### WHAT IS BEING ASKED
A complete, unaltered copy of the listing is needed. Write it out.
==== SOURCE DATA ====
-- ==== Sys2Proof/Machine/Registry.lean ====
section
/-! DEFINITION. Every operation of the table of classes by its opcode, and the snapshot image, which holds what their
GET_CONFIG and GET_STATUS return (R105). -/

namespace Sys2Proof.Machine

open Sys2Proof

/-! ### SNAPSHOT (0x0112) -/

/-- The parameters of a SNAPSHOT are legal. -/
def snapParamsOk (c : Cmd) : Bool :=
  decide (rd c.params 0 1 ≤ 1) && decide (rd c.params 1 1 ≤ 1) && isZero c.params 2 2
    && (if rd c.params 1 1 = 0 then isZero c.params 4 12 else (parse96 c.params 4).isSome)

/-- 0x0112 as it commits: the image is captured at the start of the next frame (log entry 21). -/
def opSnapshot : Op where
  len := exactly 16
  stamped := fun _ => true
  body := fun c m =>
    if !snapParamsOk c then Res.err m St.badParam
    else if m.port.snap.isSome || m.port.snapWait.isSome then Res.err m St.busy
    else
      let f : Flight := { cmd := c, opcode := 0x0112, idx := (m.ring c.ring).sqHead - 1 }
      Res.later { m with port := { m.port with snapWait := some (f, m.lanes.frame) } }

/-! ### The table of operations (Table 04-6) -/

/-- Every operation, by opcode. -/
def allOps : List (Nat × Op) :=
  sysOps ++ [(0x0112, opSnapshot)] ++ timeOps ++ laneOps ++ loopOps ++ drvOps ++ inpOps ++ safeOps ++ canOps ++ ethOps
    ++ gnssOps ++ fuseOps ++ clnkOps ++ pipeOps ++ visOps ++ segOps ++ evtOps ++ logOps ++ nvsOps ++ updOps ++ pwrOps

/-- The operation of an opcode; none where class or operation is unknown. -/
def opOf (opcode : Nat) : Option Op := (allOps.find? fun p => p.1 == opcode).map Prod.snd

/-! ### The image (R105) -/

/-- A shortest parameter block an operation accepts, all zero. -/
def blankCmd (o : Op) (inst : Nat) : Cmd :=
  let c := fun (n : Nat) => ({ inst := BitVec.ofNat 16 inst, plen := BitVec.ofNat 16 n, params := zeros n } : Cmd)
  c (((List.range 17).find? fun n => o.len (c n)).getD 0)

/-- The reply of a read operation, of which nothing stays but the free values it drew. -/
def Mod.replyOf (m : Mod) (opcode inst : Nat) : Bytes × Mod :=
  match opOf opcode with
  | none => ([], m)
  | some o =>
    let r := o.body (blankCmd o inst) m
    (r.reply, { m with fresh := r.m.fresh })

/-- The committed-state image of a LANE section: its bytes are the lane's own (R75) (log entry 21). -/
def Mod.laneImage (m : Mod) : Bytes × Mod :=
  let n := m.lanes.image
  ((List.range n).map fun k => BitVec.ofNat 8 (Config.freeWord (m.fresh + k)).toNat, { m with fresh := m.fresh + n })

/-- One section: GET_CONFIG, GET_STATUS, and for the active lane its committed-state image (R105) (log entry 21). -/
def Mod.section (m : Mod) (cls inst : Nat) : Bytes × Mod :=
  let a := m.replyOf (cls * 256 + 4) inst
  let b := a.2.replyOf (cls * 256 + 2) inst
  let s := le 2 a.1.length ++ a.1 ++ le 2 b.1.length ++ b.1
  if cls = 3 ∧ m.lanes.active = some (laneOf inst) then
    let i := b.2.laneImage
    (s ++ i.1, i.2)
  else (s, b.2)

/-- Instances a class has. -/
def instsOf (cls : Nat) : Nat := match opOf (cls * 256 + 2) with | some o => o.insts | none => 0

/-- The (class, instance) pairs of a scope: every powered engine, or the control plane alone (log entry 21). -/
def Mod.snapParts (m : Mod) (scope : Nat) : List (Nat × Nat) :=
  let classes := if scope = 1 then [3, 4, 5, 6] else (List.range 20).map (· + 1)
  (classes.filter m.powered).flatMap fun cls => (List.range (instsOf cls)).map fun i => (cls, i)

/-- The sections in order (log entry 21). -/
def Mod.sections (m : Mod) : List (Nat × Nat) → List ((Nat × Nat) × Bytes) × Mod
  | [] => ([], m)
  | p :: t =>
    let a := m.section p.1 p.2
    let r := a.2.sections t
    ((p, a.1) :: r.1, r.2)

/-- The directory entries, from an offset (Table 04-12). -/
def snapDir : Nat → List ((Nat × Nat) × Bytes) → Bytes
  | _, [] => []
  | off, (p, b) :: t => le 1 p.1 ++ [0] ++ le 2 p.2 ++ le 4 off ++ le 4 b.length ++ zeros 4 ++ snapDir (off + b.length) t

/-- The image is captured at the start of frame n + 1, raw count `raw`, and the SNAPSHOT completes (R105). -/
def Mod.capture' (m : Mod) (raw : Nat) : Mod :=
  match m.port.snapWait with
  | none => m
  | some (f, n) =>
    let r := m.sections (m.snapParts (rd f.cmd.params 0 1))
    let m := r.2
    let secs' := r.1
    let body := secs'.flatMap Prod.snd
    let size := 32 + 16 * secs'.length + body.length
    let act := match m.lanes.active with | some .b => 1 | _ => 0
    let head := le 4 size ++ le 2 secs'.length ++ le 2 1 ++ le 8 n ++ le 8 raw ++ le 1 m.lanes.redundancy ++ le 1 act ++ zeros 6
    let x : Snapshot := { frame := n, raw := raw, image := head ++ snapDir (32 + 16 * secs'.length) secs' ++ body,
                          sections := secs'.length, doneRaw := raw + us 40 }
    let m := { m with port := { m.port with snap := some x, snapWait := none } }
    m.finish 0x0112 f.cmd St.ok (le 8 n ++ le 8 raw ++ le 4 size ++ le 2 secs'.length ++ zeros 2) n

/-- SNAPSHOT with at_time: stamped for the frame it names (0x0112) (log entry 21). -/
def Mod.serveSnapshot (m : Mod) (c : Cmd) : Mod :=
  if !m.takes c.ring || rd c.params 1 1 != 1 then m.serve 0x0112 opSnapshot c
  else
    match m.portCheck 0x0112 opSnapshot c with
    | some st => m.complete 0x0112 c st [] 0
    | none =>
      if !snapParamsOk c then m.complete 0x0112 c St.badParam [] 0 else m.stamp 0x0112 c

/-- SNAPSHOT (R105). -/
def execSnapshot (c : Cmd) (s : State) : Host.Outcome State Fault Refusal := s.act fun m => m.serveSnapshot c

end Sys2Proof.Machine
end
====
### OUTPUT OF THE TASK
-- ==== Sys2Proof/Machine/Registry.lean ====
section
/-! DEFINITION. Every operation of the table of classes by its opcode, and the snapshot image, which holds what their
GET_CONFIG and GET_STATUS return (R105). -/

namespace Sys2Proof.Machine

open Sys2Proof

/-! ### SNAPSHOT (0x0112) -/

/-- The parameters of a SNAPSHOT are legal. -/
def snapParamsOk (c : Cmd) : Bool :=
  decide (rd c.params 0 1 ≤ 1) && decide (rd c.params 1 1 ≤ 1) && isZero c.params 2 2
    && (if rd c.params 1 1 = 0 then isZero c.params 4 12 else (parse96 c.params 4).isSome)

/-- 0x0112 as it commits: the image is captured at the start of the next frame (log entry 21). -/
def opSnapshot : Op where
  len := exactly 16
  stamped := fun _ => true
  body := fun c m =>
    if !snapParamsOk c then Res.err m St.badParam
    else if m.port.snap.isSome || m.port.snapWait.isSome then Res.err m St.busy
    else
      let f : Flight := { cmd := c, opcode := 0x0112, idx := (m.ring c.ring).sqHead - 1 }
      Res.later { m with port := { m.port with snapWait := some (f, m.lanes.frame) } }

/-! ### The table of operations (Table 04-6) -/

/-- Every operation, by opcode. -/
def allOps : List (Nat × Op) :=
  sysOps ++ [(0x0112, opSnapshot)] ++ timeOps ++ laneOps ++ loopOps ++ drvOps ++ inpOps ++ safeOps ++ canOps ++ ethOps
    ++ gnssOps ++ fuseOps ++ clnkOps ++ pipeOps ++ visOps ++ segOps ++ evtOps ++ logOps ++ nvsOps ++ updOps ++ pwrOps

/-- The operation of an opcode; none where class or operation is unknown. -/
def opOf (opcode : Nat) : Option Op := (allOps.find? fun p => p.1 == opcode).map Prod.snd

/-! ### The image (R105) -/

/-- A shortest parameter block an operation accepts, all zero. -/
def blankCmd (o : Op) (inst : Nat) : Cmd :=
  let c := fun (n : Nat) => ({ inst := BitVec.ofNat 16 inst, plen := BitVec.ofNat 16 n, params := zeros n } : Cmd)
  c (((List.range 17).find? fun n => o.len (c n)).getD 0)

/-- The reply of a read operation, of which nothing stays but the free values it drew. -/
def Mod.replyOf (m : Mod) (opcode inst : Nat) : Bytes × Mod :=
  match opOf opcode with
  | none => ([], m)
  | some o =>
    let r := o.body (blankCmd o inst) m
    (r.reply, { m with fresh := r.m.fresh })

/-- The committed-state image of a LANE section: its bytes are the lane's own (R75) (log entry 21). -/
def Mod.laneImage (m : Mod) : Bytes × Mod :=
  let n := m.lanes.image
  ((List.range n).map fun k => BitVec.ofNat 8 (Config.freeWord (m.fresh + k)).toNat, { m with fresh := m.fresh + n })

/-- One section: GET_CONFIG, GET_STATUS, and for the active lane its committed-state image (R105) (log entry 21). -/
def Mod.section (m : Mod) (cls inst : Nat) : Bytes × Mod :=
  let a := m.replyOf (cls * 256 + 4) inst
  let b := a.2.replyOf (cls * 256 + 2) inst
  let s := le 2 a.1.length ++ a.1 ++ le 2 b.1.length ++ b.1
  if cls = 3 ∧ m.lanes.active = some (laneOf inst) then
    let i := b.2.laneImage
    (s ++ i.1, i.2)
  else (s, b.2)

/-- Instances a class has. -/
def instsOf (cls : Nat) : Nat := match opOf (cls * 256 + 2) with | some o => o.insts | none => 0

/-- The (class, instance) pairs of a scope: every powered engine, or the control plane alone (log entry 21). -/
def Mod.snapParts (m : Mod) (scope : Nat) : List (Nat × Nat) :=
  let classes := if scope = 1 then [3, 4, 5, 6] else (List.range 20).map (· + 1)
  (classes.filter m.powered).flatMap fun cls => (List.range (instsOf cls)).map fun i => (cls, i)

/-- The sections in order (log entry 21). -/
def Mod.sections (m : Mod) : List (Nat × Nat) → List ((Nat × Nat) × Bytes) × Mod
  | [] => ([], m)
  | p :: t =>
    let a := m.section p.1 p.2
    let r := a.2.sections t
    ((p, a.1) :: r.1, r.2)

/-- The directory entries, from an offset (Table 04-12). -/
def snapDir : Nat → List ((Nat × Nat) × Bytes) → Bytes
  | _, [] => []
  | off, (p, b) :: t => le 1 p.1 ++ [0] ++ le 2 p.2 ++ le 4 off ++ le 4 b.length ++ zeros 4 ++ snapDir (off + b.length) t

/-- The image is captured at the start of frame n + 1, raw count `raw`, and the SNAPSHOT completes (R105). -/
def Mod.capture' (m : Mod) (raw : Nat) : Mod :=
  match m.port.snapWait with
  | none => m
  | some (f, n) =>
    let r := m.sections (m.snapParts (rd f.cmd.params 0 1))
    let m := r.2
    let secs' := r.1
    let body := secs'.flatMap Prod.snd
    let size := 32 + 16 * secs'.length + body.length
    let act := match m.lanes.active with | some .b => 1 | _ => 0
    let head := le 4 size ++ le 2 secs'.length ++ le 2 1 ++ le 8 n ++ le 8 raw ++ le 1 m.lanes.redundancy ++ le 1 act ++ zeros 6
    let x : Snapshot := { frame := n, raw := raw, image := head ++ snapDir (32 + 16 * secs'.length) secs' ++ body,
                          sections := secs'.length, doneRaw := raw + us 40 }
    let m := { m with port := { m.port with snap := some x, snapWait := none } }
    m.finish 0x0112 f.cmd St.ok (le 8 n ++ le 8 raw ++ le 4 size ++ le 2 secs'.length ++ zeros 2) n

/-- SNAPSHOT with at_time: stamped for the frame it names (0x0112) (log entry 21). -/
def Mod.serveSnapshot (m : Mod) (c : Cmd) : Mod :=
  if !m.takes c.ring || rd c.params 1 1 != 1 then m.serve 0x0112 opSnapshot c
  else
    match m.portCheck 0x0112 opSnapshot c with
    | some st => m.complete 0x0112 c st [] 0
    | none =>
      if !snapParamsOk c then m.complete 0x0112 c St.badParam [] 0 else m.stamp 0x0112 c

/-- SNAPSHOT (R105). -/
def execSnapshot (c : Cmd) (s : State) : Host.Outcome State Fault Refusal := s.act fun m => m.serveSnapshot c

end Sys2Proof.Machine
end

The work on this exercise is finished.